ASI is a key index in breeding programs for facilitating indirect selection for GY under DS. Maize exhibits postponement in the silking process under stress, resulting in an extended period between AD and SD [89]. Five candidate genes Zm00001eb047160, Zm00001eb364110, Zm00001eb430770, Zm00001eb426690 and Zm00001d023240 associated with ASI under DS, encodes for kaurene synthase1[129], TEOSINTE BRANCHED1/CYCLOIDEA/PROLIFERATING CELL FACTOR (TCP) -transcription factor 20 [130], Ribosomal protein s11-beta [131], Hexosyltransferase[132] and Serine/threonine-protein kinase BLUS1[133], respectively. Additionally, the candidate gene, Zm00001eb047160 associated with PH under optimal conditions, encodes kaurene synthase, an enzyme responsible for the biosynthesis of gibberellins and phytoalexin metabolism [129, 134]. The TCP family of transcription factors participates in the regulation of cell growth, proliferation, and response to abiotic stress [135]. In maize, ZmGA20ox3 play a crucial in regulating PH and enhancing drought tolerance [136]. Furthermore, candidate genes, Zm00001eb364110 and Zm00001eb408080 related to ASI and EPP on chromosome 8 and 10, respectively, under drought and optimal conditions encode TCP-transcription factor [137, 138]. Previous studies reported that ZmTCP family proteins, particularly ZmTCP42, is a key positive regulator of drought tolerance in maize. However, overexpression of the ZmTCP14 gene significantly reduced the tolerance to drought [138]. However, ZmTCP14 gene-edited plants showed improved drought tolerance and GY[137, 138]. Additionally, the candidate gene Zm00001d023240 encodes serine/threonine-protein kinase, BLUE LIGHT SIGNALLING 1 (BLUS1), play a crucial role in blue light-induced stomatal opening and transduction of signals related to abiotic stress [137, 139]. This suggests that serine/threonine-protein kinase BLUS1 participates in regulating ASI during DS.

Among the candidate genes identified with association to EPO under DS, Zm00001d044508 encodes cysteine-rich receptor kinase, which plays a critical role in plant immunity, and abiotic stress response [113, 114]. Another gene Zm00001eb426230 encodes GDSL-motif esterase/acyltransferase/lipase, play a key role in cuticle development, seed oil storage, and biotic and abiotic stress responses [142–144]. The Zm00001d026371 gene associated with EPO encodes anthocyanidin reductase, a key enzyme in involved in mediating proanthocyanidin and lignin biosynthesis in response to DS [145, 146]. Previous study [147] reported that the anthocyanidin reductase enzyme system plays a key role in reducing excess reactive oxygen species (ROS) induced by DS, which can damage cellular membranes and cause cell death in maize. The Zm00001d002247 gene, which underpinned an association with EPP under DS, encodes the MATH-BTB domain containing proteins, which play a key role in abiotic stress response [148, 149].
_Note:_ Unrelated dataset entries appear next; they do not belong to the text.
-- ==== Sys2Proof/Machine/Table.lean ====
section
/-! DEFINITION. Tables of like things by number: lists of (number, value) in rising order of number, read with a
default for a number that is not listed. Registers of a numbered unit, streams, panes, heads and
electrodes are held this way, so State stays plain data. -/
namespace Sys2Proof.Machine

/-- A table: rising numbers, each with its value. -/
abbrev Table (α : Type) := List (Nat × α)

/-- The value at number `i`, or `d` where none is listed. -/
def tget {α : Type} (d : α) : Table α → Nat → α
  | [], _ => d
  | (j, v) :: r, i => if i = j then v else tget d r i

/-- The value at number `i`, where one is listed. -/
def tfind {α : Type} : Table α → Nat → Option α
  | [], _ => none
  | (j, v) :: r, i => if i = j then some v else tfind r i

/-- The table with `v` at number `i`, in rising order. -/
def tset {α : Type} (i : Nat) (v : α) : Table α → Table α
  | [] => [(i, v)]
  | (j, w) :: r =>
    if i < j then (i, v) :: (j, w) :: r
    else if i = j then (i, v) :: r
    else (j, w) :: tset i v r

/-- The table without number `i`. -/
def tdel {α : Type} (i : Nat) : Table α → Table α
  | [] => []
  | (j, w) :: r => if i = j then tdel i r else (j, w) :: tdel i r

/-- The table with the value at `i` (its default where none is listed) passed through `f`. -/
def tmod {α : Type} (d : α) (i : Nat) (f : α → α) (t : Table α) : Table α :=
  tset i (f (tget d t i)) t

/-- The numbers below `n` in rising order, from `k`. -/
def countFrom : Nat → Nat → List Nat
  | _, 0 => []
  | k, n + 1 => k :: countFrom (k + 1) n

/-- The first element of a list that meets a test, with its position. -/
def findPos {α : Type} (p : α → Bool) : Nat → List α → Option (Nat × α)
  | _, [] => none
  | k, x :: r => if p x then some (k, x) else findPos p (k + 1) r

/-- The element at a position, or a default. -/
def nth {α : Type} (d : α) : List α → Nat → α
  | [], _ => d
  | x :: _, 0 => x
  | _ :: r, n + 1 => nth d r n

/-- The list with position `n` set, where it has that position. -/
def setNth {α : Type} (v : α) : List α → Nat → List α
  | [], _ => []
  | _ :: r, 0 => v :: r
  | x :: r, n + 1 => x :: setNth v r n

/-- Insertion into a list kept in the order `le`, after equal elements. -/
def insertBy {α : Type} (le : α → α → Bool) (x : α) : List α → List α
  | [] => [x]
  | y :: r => if le y x then y :: insertBy le x r else x :: y :: r

/-- Insertion sort by `le`, keeping the order of equal elements. -/
def sortBy {α : Type} (le : α → α → Bool) (l : List α) : List α :=
  l.foldl (fun acc x => insertBy le x acc) []

/-- Whether a list holds a value twice. -/
def hasDup {α : Type} [DecidableEq α] : List α → Bool
  | [] => false
  | x :: r => r.contains x || hasDup r

/-- The list without repeats, keeping first places. -/
def dedup {α : Type} [DecidableEq α] (l : List α) : List α :=
  l.foldl (fun acc x => if acc.contains x then acc else acc ++ [x]) []

/-- The sum of a list of numbers. -/
def sumNat (l : List Nat) : Nat := l.foldl (· + ·) 0

/-- The greatest of a list of numbers, 0 where it is empty. -/
def maxNat (l : List Nat) : Nat := l.foldl Nat.max 0

/-- The median of a list of integers: the middle of the sorted list, the lower one of an even count. -/
def medianInt (l : List Int) : Int :=
  nth 0 (sortBy (fun a b => decide (a ≤ b)) l) ((l.length - 1) / 2)

/-- Twice the median of a list of integers: the sum of the two middle ones where the count is even. -/
def median2Int (l : List Int) : Int :=
  let s := sortBy (fun a b => decide (a ≤ b)) l
  nth 0 s ((l.length - 1) / 2) + nth 0 s (l.length / 2)

/-- Division rounded up. -/
def ceilDiv (a b : Nat) : Nat := (a + b - 1) / b

end Sys2Proof.Machine
end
The candidate gene Zm00001d001877 near peak QTN, qEH_OPT2.1 and qPH_OPT2.2 exhibited pleiotropic effect on EH and PH under optimal conditions. This implied that a positive correlation between these two traits and that the two QTNs simultaneously regulated [150]. The candidate gene, Zm00001eb431080 on chromosome 10 exhibited pleiotropic effect with PH and EPO under optimum conditions. This candidate gene encodes basic Helix-Loop-Helix (bHLH) transcription factor, involved in anthocyanin biosynthesis and response to biotic and abiotic stresses [151–153]. ABA-responsive protein encoded by Zm00001d023664 is associated with EPP plays a critical role in controlling stomatal closure, and regulate plants response to abiotic stress [154, 155]. The candidate gene, Zm00001eb003210 associated with EPP encodes CONSTANS-LIKE (COL) TIMING OF CAB1 protein domain, which plays a crucial role in regulating flowering through photoperiodic control and response to abiotic stress [156, 157].

Haplotype estimation

Haplotype refers to a set of alleles combinations within a specific genomic region showing significant LD and are inherited together [83, 158]. Identification of superior haplotypes linked to functional genes is important for developing markers to accelerate genetic gain and facilitate efficient selection in breeding operations. The haplo-pheno analysis identified Hap1 (GAGGGC) as a superior haplotype with high mean performance associated GY near QTN, qGY_DS1.1 (S1_216149215) in the present study. Incorporating this superior haplotype in maize breeding will facilitate the selection of improved drought tolerant maize cultivars. These findings revealed that the GY of lines carrying superior haplotypes can exhibit improved drought tolerance compared to lines with unfavorable haplotypes. This is evident in their ability to maintain higher yields in DS and, these lines can also be utilized as parents for hybridization and backcrossing programs in the future.

Genome-wide prediction

GS has been successfully applied in maize for complex traits like GY under optimum, low soil N stress, heat stress and DS conditions [7, 55, 57, 159]. In the present study, we compared the prediction accuracies under optimum and DS conditions (Fig. 7). The prediction accuracies were moderate to high for GY and other traits under optimum conditions whereas the accuracies were slightly lower under DS conditions. The accuracy observed for all traits under both optimum and DS conditions reveal the effect of heritability as the traits with higher heritability generally had higher prediction accuracy. The observed prediction accuracies for GY and other traits are comparable to earlier studies reported under different stresses in maize [5, 7, 57, 95, 159, 160]. In genome-wide predictions, the less complex traits like AD, SD and PH had higher accuracy compared to the GY, which is consistent with the nature of trait complexity [7, 55, 56].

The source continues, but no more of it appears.